Prachi Mehndiratta, MD

Schröder J, Cheng B, Ebinger M, Köhrmann M, Wu O, Kang DW, et al. Validity of Acute Stroke Lesion Volume Estimation by Diffusion-Weighted Imaging-Alberta Stroke Program Early Computed Tomographic Score Depends on Lesion Location in 496 Patients With Middle Cerebral Artery Stroke. Stroke. 2014

A large area of diffusion restriction seen on a MRI scan is predictive of increased risk of symptomatic intracranial hemorrhage. The ASPECTS score has been extensively studied and is used in clinical practice to estimate early ischemic changes and define a malignant infarct in the anterior circulation on a non-contrast CT scan. The authors of this study aimed to utilize the DWI ASPECTS score similarly to establish ischemic volume and predict a malignant infarct with volume >100ml. 

Clinical, demographic and imaging data was obtained from the PRE FLAIR study database that was a multicenter observational study of patients with acute ischemic stroke that underwent a MRI scan within 12 hours of symptom onset. Only patients with MCA infarction were included and a stroke neurologist scored DWI ASPECTS. DWI lesion volumes were calculated utilizing a developed software tool in three MCA territories- deep MCA, superficial MCA and both superficial and deep MCA territories. Correlations between DWI-ASPECTS, DWI lesion volume and NIHSS were calculated using Pearson’s correlation coefficient. Receivers operating characteristic (ROC) curves were generated to determine the optimal DWI-ASPECTS cut off point to characterize a DWI lesion volume≥100 ml.

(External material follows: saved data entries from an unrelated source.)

-- ==== Sys2Proof/Laws/State.lean ====
section
/-! SUPPORT. What each named update does to each field of the state, one lemma a field, so that no proof unfolds an update. The
field `dev` is given as the record it becomes; its own fields then reduce by projection. -/

namespace Sys2Proof.Machine

@[simp] theorem State.setSeq_dev (s : State) (x : Seq) : (s.setSeq x).dev = { s.dev with seq := x } := rfl
@[simp] theorem State.setSeq_part (s : State) (x : Seq) : (s.setSeq x).part = s.part := rfl
@[simp] theorem State.setSeq_config (s : State) (x : Seq) : (s.setSeq x).config = s.config := rfl
@[simp] theorem State.setSeq_inputs (s : State) (x : Seq) : (s.setSeq x).inputs = s.inputs := rfl
@[simp] theorem State.setSeq_out (s : State) (x : Seq) : (s.setSeq x).out = s.out := rfl

@[simp] theorem State.setCur_dev (s : State) (x : Nat) : (s.setCur x).dev = { s.dev with cur := x } := rfl
@[simp] theorem State.setCur_part (s : State) (x : Nat) : (s.setCur x).part = s.part := rfl
@[simp] theorem State.setCur_config (s : State) (x : Nat) : (s.setCur x).config = s.config := rfl
@[simp] theorem State.setCur_inputs (s : State) (x : Nat) : (s.setCur x).inputs = s.inputs := rfl
@[simp] theorem State.setCur_out (s : State) (x : Nat) : (s.setCur x).out = s.out := rfl

@[simp] theorem State.setWel_dev (s : State) (x : Bool) : (s.setWel x).dev = { s.dev with wel := x } := rfl
@[simp] theorem State.setWel_part (s : State) (x : Bool) : (s.setWel x).part = s.part := rfl
@[simp] theorem State.setWel_config (s : State) (x : Bool) : (s.setWel x).config = s.config := rfl
@[simp] theorem State.setWel_inputs (s : State) (x : Bool) : (s.setWel x).inputs = s.inputs := rfl
@[simp] theorem State.setWel_out (s : State) (x : Bool) : (s.setWel x).out = s.out := rfl

@[simp] theorem State.setRstEn_dev (s : State) (x : Bool) : (s.setRstEn x).dev = { s.dev with rstEn := x } := rfl
@[simp] theorem State.setRstEn_part (s : State) (x : Bool) : (s.setRstEn x).part = s.part := rfl
@[simp] theorem State.setRstEn_config (s : State) (x : Bool) : (s.setRstEn x).config = s.config := rfl
@[simp] theorem State.setRstEn_inputs (s : State) (x : Bool) : (s.setRstEn x).inputs = s.inputs := rfl
@[simp] theorem State.setRstEn_out (s : State) (x : Bool) : (s.setRstEn x).out = s.out := rfl

@[simp] theorem State.setA4b_dev (s : State) (x : Bool) : (s.setA4b x).dev = { s.dev with a4b := x } := rfl
@[simp] theorem State.setA4b_part (s : State) (x : Bool) : (s.setA4b x).part = s.part := rfl
@[simp] theorem State.setA4b_config (s : State) (x : Bool) : (s.setA4b x).config = s.config := rfl
@[simp] theorem State.setA4b_inputs (s : State) (x : Bool) : (s.setA4b x).inputs = s.inputs := rfl
@[simp] theorem State.setA4b_out (s : State) (x : Bool) : (s.setA4b x).out = s.out := rfl

@[simp] theorem State.setAai_dev (s : State) (x : Bool) : (s.setAai x).dev = { s.dev with aai := x } := rfl
@[simp] theorem State.setAai_part (s : State) (x : Bool) : (s.setAai x).part = s.part := rfl
@[simp] theorem State.setAai_config (s : State) (x : Bool) : (s.setAai x).config = s.config := rfl
@[simp] theorem State.setAai_inputs (s : State) (x : Bool) : (s.setAai x).inputs = s.inputs := rfl
@[simp] theorem State.setAai_out (s : State) (x : Bool) : (s.setAai x).out = s.out := rfl

@[simp] theorem State.setEar_dev (s : State) (x : Byte) : (s.setEar x).dev = { s.dev with ear := x } := rfl
@[simp] theorem State.setEar_part (s : State) (x : Byte) : (s.setEar x).part = s.part := rfl
@[simp] theorem State.setEar_config (s : State) (x : Byte) : (s.setEar x).config = s.config := rfl
@[simp] theorem State.setEar_inputs (s : State) (x : Byte) : (s.setEar x).inputs = s.inputs := rfl
@[simp] theorem State.setEar_out (s : State) (x : Byte) : (s.setEar x).out = s.out := rfl

@[simp] theorem State.setNvcfg_dev (s : State) (x : BitVec 16) : (s.setNvcfg x).dev = { s.dev with nvcfg := x } := rfl
@[simp] theorem State.setNvcfg_part (s : State) (x : BitVec 16) : (s.setNvcfg x).part = s.part := rfl
@[simp] theorem State.setNvcfg_config (s : State) (x : BitVec 16) : (s.setNvcfg x).config = s.config := rfl
@[simp] theorem State.setNvcfg_inputs (s : State) (x : BitVec 16) : (s.setNvcfg x).inputs = s.inputs := rfl
@[simp] theorem State.setNvcfg_out (s : State) (x : BitVec 16) : (s.setNvcfg x).out = s.out := rfl

@[simp] theorem State.setVcfg_dev (s : State) (x : Byte) : (s.setVcfg x).dev = { s.dev with vcfg := x } := rfl
@[simp] theorem State.setVcfg_part (s : State) (x : Byte) : (s.setVcfg x).part = s.part := rfl
@[simp] theorem State.setVcfg_config (s : State) (x : Byte) : (s.setVcfg x).config = s.config := rfl
@[simp] theorem State.setVcfg_inputs (s : State) (x : Byte) : (s.setVcfg x).inputs = s.inputs := rfl
@[simp] theorem State.setVcfg_out (s : State) (x : Byte) : (s.setVcfg x).out = s.out := rfl

@[simp] theorem State.setEvcfg_dev (s : State) (x : Byte) : (s.setEvcfg x).dev = { s.dev with evcfg := x } := rfl
@[simp] theorem State.setEvcfg_part (s : State) (x : Byte) : (s.setEvcfg x).part = s.part := rfl
@[simp] theorem State.setEvcfg_config (s : State) (x : Byte) : (s.setEvcfg x).config = s.config := rfl
@[simp] theorem State.setEvcfg_inputs (s : State) (x : Byte) : (s.setEvcfg x).inputs = s.inputs := rfl
@[simp] theorem State.setEvcfg_out (s : State) (x : Byte) : (s.setEvcfg x).out = s.out := rfl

A total of 496 patients were included in the final analysis, mean age was 66+/1- 15 years and 47% of patients were female. The DWI volume of superficial MCA stroke lesions was higher as compared to those with deep MCA strokes (21.2ml vs. 7.2ml) while there was no difference between the two groups on median ASPECTS score. There was a significant negative correlation between DWI-ASPECTS and DWI lesion volume for all patients (r=-0.78, p<0.0001) as well as the DWI-ASPECTS and initial NIHSS (r=-0.49, p<0.0001). The negative correlation was stronger for patients with superficial MCA lesions as well as combination of both superficial and deep MCA lesions. ASPECTS score <6 was a predictor of a malignant MCA infarct with volume >100ml with a low positive predictive value but a high negative predictive value.

While ASPECTS was a good predictor of infarct volume in the patients with superficial MCA lesions, DWI ASPECTS inaccurately estimated the deep MCA stroke volume. A wide range of lesion volumes was identified per ASPECTS score value. The question arises – will we be using the DWI ASPECTS score in clinical practice for thrombolysis? Current guidelines recommend utilizing the non-contrast CT and the CT ASPECTS score has been validated in this regard. Additionally is it time efficient to obtain an MRI and calculate a DWI ASPECTS? We need to take a look at several aspects before we come to a conclusion about the DWI ASPECTS score.